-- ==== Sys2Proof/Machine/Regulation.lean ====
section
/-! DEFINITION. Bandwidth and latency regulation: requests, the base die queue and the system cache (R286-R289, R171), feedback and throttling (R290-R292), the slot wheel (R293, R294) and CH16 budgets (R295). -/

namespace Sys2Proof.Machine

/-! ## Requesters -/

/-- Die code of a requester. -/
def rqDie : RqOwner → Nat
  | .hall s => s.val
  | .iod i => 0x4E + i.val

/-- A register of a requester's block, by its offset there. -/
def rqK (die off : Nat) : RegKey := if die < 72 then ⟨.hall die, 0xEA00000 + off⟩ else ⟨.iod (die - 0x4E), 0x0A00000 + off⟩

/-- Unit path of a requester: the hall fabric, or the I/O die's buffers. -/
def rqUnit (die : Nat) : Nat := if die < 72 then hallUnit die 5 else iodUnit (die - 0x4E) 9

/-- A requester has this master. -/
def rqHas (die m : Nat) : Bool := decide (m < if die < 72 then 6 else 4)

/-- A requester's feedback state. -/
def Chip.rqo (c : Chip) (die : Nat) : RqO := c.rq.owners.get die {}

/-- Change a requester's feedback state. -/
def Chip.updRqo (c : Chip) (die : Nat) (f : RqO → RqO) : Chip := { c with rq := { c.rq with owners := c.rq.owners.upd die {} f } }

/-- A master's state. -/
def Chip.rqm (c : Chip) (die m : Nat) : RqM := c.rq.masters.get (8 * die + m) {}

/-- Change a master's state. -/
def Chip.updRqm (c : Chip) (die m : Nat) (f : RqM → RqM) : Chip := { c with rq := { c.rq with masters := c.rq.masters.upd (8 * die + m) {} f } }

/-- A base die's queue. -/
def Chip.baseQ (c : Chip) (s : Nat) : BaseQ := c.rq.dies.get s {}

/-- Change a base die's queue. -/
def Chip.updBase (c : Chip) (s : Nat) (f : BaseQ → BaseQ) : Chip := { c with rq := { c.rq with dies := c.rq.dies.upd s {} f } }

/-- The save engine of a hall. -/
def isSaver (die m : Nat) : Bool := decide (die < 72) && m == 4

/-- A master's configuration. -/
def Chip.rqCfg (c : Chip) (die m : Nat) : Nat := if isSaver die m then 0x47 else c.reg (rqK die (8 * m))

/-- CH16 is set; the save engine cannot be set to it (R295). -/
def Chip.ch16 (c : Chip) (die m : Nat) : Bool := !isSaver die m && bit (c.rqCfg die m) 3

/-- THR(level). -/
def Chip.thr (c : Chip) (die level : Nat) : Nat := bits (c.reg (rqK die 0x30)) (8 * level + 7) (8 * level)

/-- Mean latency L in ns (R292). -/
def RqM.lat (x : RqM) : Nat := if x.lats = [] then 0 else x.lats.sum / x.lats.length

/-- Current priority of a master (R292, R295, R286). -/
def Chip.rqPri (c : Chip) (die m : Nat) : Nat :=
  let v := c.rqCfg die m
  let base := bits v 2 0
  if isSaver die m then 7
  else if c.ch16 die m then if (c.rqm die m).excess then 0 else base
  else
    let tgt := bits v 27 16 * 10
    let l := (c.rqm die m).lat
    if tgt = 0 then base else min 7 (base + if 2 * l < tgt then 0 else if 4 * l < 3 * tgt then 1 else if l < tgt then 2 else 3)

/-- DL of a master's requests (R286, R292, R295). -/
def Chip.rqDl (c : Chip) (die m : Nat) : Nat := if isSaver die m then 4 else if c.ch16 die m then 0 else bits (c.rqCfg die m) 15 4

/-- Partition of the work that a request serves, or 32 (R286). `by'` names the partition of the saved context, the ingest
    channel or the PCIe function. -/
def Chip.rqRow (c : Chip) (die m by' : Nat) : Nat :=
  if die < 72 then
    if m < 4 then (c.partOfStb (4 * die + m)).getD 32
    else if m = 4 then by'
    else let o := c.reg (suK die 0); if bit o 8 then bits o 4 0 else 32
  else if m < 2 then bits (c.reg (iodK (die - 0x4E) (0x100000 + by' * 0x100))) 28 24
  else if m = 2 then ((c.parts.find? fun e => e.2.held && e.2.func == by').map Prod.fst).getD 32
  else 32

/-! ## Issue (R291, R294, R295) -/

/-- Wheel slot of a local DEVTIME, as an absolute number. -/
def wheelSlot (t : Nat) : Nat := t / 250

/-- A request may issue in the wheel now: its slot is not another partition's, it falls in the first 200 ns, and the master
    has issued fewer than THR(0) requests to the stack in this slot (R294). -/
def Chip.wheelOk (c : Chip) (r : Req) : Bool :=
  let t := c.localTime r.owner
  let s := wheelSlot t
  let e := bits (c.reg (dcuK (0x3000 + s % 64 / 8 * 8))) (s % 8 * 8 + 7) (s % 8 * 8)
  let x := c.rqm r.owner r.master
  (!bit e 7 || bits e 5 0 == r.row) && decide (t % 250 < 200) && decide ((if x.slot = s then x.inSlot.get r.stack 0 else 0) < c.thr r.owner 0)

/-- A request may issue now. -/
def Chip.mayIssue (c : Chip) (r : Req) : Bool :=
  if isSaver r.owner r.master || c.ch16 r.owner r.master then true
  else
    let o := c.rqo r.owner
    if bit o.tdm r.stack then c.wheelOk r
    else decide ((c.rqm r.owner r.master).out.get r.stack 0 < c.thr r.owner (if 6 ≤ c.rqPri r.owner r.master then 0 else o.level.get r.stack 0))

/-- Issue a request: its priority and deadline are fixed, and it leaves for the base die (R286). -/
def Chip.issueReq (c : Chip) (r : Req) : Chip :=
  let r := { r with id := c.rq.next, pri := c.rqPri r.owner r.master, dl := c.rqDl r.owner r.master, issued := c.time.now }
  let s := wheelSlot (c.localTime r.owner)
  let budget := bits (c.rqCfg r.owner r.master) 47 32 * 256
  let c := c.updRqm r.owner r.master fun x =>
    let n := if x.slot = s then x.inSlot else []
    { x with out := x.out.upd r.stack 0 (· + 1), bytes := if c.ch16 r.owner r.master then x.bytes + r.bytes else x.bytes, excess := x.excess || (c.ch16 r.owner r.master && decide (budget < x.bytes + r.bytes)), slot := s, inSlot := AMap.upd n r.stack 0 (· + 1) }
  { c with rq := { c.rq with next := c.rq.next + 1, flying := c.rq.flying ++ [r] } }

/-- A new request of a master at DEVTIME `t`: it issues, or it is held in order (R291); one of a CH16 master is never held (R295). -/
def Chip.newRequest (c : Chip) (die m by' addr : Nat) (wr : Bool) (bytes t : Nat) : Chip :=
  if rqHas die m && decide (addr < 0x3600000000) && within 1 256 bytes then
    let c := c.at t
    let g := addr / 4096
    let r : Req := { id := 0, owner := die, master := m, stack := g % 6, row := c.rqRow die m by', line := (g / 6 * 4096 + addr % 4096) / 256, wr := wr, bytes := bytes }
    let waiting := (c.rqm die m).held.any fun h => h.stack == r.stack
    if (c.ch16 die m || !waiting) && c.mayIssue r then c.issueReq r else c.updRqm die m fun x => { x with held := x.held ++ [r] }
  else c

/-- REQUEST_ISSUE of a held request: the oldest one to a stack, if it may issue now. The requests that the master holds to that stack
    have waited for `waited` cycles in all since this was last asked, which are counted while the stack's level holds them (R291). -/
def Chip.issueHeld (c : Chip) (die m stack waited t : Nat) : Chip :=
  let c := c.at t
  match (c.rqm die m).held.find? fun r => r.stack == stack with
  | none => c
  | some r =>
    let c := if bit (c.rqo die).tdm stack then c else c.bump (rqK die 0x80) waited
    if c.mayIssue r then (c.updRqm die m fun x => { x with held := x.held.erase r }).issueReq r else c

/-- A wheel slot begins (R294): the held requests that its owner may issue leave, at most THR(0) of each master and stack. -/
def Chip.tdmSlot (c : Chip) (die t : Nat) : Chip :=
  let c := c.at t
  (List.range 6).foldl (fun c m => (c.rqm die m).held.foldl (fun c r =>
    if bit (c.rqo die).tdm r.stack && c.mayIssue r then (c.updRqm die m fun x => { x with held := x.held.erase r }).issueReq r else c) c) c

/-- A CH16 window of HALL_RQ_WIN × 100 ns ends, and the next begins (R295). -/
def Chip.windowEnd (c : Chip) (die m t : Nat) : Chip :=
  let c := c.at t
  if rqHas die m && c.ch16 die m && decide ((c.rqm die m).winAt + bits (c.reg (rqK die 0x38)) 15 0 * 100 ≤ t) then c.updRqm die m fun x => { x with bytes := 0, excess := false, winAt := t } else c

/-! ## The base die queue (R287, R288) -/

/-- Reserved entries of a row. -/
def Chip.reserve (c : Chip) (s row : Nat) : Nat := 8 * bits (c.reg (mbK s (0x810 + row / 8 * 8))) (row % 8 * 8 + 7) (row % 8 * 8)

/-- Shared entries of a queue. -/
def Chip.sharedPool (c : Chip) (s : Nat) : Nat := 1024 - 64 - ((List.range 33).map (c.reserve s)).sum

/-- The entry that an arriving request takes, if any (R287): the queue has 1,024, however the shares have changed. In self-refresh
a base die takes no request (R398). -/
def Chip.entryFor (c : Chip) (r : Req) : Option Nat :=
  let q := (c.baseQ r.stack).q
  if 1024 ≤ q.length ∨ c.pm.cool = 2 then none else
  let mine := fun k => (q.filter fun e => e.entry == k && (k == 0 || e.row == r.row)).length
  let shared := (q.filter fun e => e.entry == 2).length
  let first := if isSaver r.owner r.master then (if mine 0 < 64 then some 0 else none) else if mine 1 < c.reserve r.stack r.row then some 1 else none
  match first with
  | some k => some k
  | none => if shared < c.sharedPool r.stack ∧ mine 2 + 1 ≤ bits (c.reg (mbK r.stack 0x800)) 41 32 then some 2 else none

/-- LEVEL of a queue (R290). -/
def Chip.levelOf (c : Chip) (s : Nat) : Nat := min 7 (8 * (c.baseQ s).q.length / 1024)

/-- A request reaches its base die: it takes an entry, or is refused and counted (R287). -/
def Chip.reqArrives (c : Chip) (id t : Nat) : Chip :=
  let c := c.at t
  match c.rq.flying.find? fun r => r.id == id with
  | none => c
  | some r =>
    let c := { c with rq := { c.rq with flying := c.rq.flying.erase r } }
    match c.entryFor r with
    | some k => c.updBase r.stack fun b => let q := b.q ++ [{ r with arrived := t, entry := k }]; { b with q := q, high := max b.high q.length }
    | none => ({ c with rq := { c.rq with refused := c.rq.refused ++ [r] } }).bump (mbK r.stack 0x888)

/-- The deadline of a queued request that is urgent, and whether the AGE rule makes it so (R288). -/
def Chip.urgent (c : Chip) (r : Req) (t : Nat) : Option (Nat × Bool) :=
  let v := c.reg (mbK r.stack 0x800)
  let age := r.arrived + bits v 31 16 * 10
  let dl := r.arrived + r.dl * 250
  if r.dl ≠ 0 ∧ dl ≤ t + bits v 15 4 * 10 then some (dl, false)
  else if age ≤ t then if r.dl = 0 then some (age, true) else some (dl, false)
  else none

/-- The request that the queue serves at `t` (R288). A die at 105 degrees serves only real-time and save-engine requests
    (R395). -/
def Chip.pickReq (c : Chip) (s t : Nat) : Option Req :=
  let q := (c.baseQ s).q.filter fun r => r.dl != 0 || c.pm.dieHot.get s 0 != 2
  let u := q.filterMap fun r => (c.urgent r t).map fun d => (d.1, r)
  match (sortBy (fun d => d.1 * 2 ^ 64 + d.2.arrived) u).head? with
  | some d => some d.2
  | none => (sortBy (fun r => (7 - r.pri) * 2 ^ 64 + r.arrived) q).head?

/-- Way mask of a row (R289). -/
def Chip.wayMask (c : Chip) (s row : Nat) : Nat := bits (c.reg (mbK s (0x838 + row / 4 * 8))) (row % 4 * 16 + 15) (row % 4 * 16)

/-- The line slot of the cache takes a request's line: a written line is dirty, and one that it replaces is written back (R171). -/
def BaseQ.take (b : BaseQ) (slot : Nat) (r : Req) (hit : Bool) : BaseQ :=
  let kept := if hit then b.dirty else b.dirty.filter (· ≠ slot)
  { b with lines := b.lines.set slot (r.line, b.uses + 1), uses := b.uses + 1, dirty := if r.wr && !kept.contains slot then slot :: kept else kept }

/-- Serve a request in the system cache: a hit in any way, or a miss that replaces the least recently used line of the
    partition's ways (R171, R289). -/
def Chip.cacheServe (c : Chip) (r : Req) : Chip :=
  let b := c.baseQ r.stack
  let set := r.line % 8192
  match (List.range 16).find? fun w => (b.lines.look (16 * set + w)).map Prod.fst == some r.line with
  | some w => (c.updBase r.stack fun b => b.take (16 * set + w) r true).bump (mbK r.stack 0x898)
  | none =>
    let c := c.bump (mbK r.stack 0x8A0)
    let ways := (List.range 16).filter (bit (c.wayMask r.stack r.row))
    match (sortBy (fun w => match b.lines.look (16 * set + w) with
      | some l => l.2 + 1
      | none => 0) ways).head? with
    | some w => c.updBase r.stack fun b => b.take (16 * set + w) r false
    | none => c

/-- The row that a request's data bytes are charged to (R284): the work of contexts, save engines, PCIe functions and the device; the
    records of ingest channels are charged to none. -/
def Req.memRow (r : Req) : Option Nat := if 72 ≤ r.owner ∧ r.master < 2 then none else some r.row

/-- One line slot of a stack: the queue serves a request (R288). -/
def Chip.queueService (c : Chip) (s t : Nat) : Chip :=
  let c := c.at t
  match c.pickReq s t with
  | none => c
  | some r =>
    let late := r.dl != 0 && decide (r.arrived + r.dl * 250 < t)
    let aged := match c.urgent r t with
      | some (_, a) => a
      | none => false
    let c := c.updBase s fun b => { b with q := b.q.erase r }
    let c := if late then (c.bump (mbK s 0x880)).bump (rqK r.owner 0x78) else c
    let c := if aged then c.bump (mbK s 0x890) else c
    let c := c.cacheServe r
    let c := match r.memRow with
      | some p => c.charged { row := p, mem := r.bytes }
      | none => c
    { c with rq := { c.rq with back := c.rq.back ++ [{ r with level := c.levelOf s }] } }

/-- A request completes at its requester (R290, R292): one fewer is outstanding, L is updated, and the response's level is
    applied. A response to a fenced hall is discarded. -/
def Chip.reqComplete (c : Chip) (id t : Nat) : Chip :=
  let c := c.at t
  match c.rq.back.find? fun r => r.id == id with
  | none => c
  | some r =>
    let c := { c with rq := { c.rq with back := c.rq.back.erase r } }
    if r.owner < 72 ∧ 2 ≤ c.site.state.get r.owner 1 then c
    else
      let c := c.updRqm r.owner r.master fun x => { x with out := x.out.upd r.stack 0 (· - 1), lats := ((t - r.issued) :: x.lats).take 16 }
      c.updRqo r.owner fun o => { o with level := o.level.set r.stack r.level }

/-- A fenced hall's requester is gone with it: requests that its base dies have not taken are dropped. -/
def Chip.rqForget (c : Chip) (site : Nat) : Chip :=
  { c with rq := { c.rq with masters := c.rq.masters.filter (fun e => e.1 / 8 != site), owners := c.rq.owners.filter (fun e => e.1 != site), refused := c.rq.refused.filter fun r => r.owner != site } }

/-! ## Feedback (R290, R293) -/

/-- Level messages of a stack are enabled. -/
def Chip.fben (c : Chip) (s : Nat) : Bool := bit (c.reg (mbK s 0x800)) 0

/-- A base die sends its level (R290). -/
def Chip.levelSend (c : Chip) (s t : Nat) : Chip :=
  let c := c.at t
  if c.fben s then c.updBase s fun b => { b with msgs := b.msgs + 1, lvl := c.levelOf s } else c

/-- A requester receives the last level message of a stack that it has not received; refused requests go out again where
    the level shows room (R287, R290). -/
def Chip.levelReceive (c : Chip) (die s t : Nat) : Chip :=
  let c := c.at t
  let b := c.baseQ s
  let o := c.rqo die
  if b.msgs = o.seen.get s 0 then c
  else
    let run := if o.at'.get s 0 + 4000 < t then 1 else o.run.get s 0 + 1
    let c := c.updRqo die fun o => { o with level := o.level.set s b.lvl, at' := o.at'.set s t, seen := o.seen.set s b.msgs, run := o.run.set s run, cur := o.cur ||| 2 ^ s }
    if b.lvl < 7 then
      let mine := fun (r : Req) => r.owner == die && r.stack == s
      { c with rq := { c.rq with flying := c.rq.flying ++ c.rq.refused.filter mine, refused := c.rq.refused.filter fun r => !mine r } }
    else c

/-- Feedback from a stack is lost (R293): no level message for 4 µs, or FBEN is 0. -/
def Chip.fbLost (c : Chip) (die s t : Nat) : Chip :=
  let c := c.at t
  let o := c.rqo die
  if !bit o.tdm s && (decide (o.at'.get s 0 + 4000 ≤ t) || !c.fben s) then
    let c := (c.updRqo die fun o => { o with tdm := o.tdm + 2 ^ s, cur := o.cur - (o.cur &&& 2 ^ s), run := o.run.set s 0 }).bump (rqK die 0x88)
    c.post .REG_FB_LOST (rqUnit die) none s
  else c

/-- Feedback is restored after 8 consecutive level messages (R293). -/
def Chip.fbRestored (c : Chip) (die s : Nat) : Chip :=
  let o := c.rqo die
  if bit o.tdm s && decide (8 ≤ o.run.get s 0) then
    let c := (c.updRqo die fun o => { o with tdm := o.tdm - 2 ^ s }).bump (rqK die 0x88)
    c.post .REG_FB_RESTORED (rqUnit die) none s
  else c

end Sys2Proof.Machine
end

_What to produce:_
Going back over the entries above, copy word for word every line from the one that has "counted (R287). -/" on through the one that has "match c.entryFor r with".

_Exercise output:_
/-- A request reaches its base die: it takes an entry, or is refused and counted (R287). -/
def Chip.reqArrives (c : Chip) (id t : Nat) : Chip :=
  let c := c.at t
  match c.rq.flying.find? fun r => r.id == id with
  | none => c
  | some r =>
    let c := { c with rq := { c.rq with flying := c.rq.flying.erase r } }
    match c.entryFor r with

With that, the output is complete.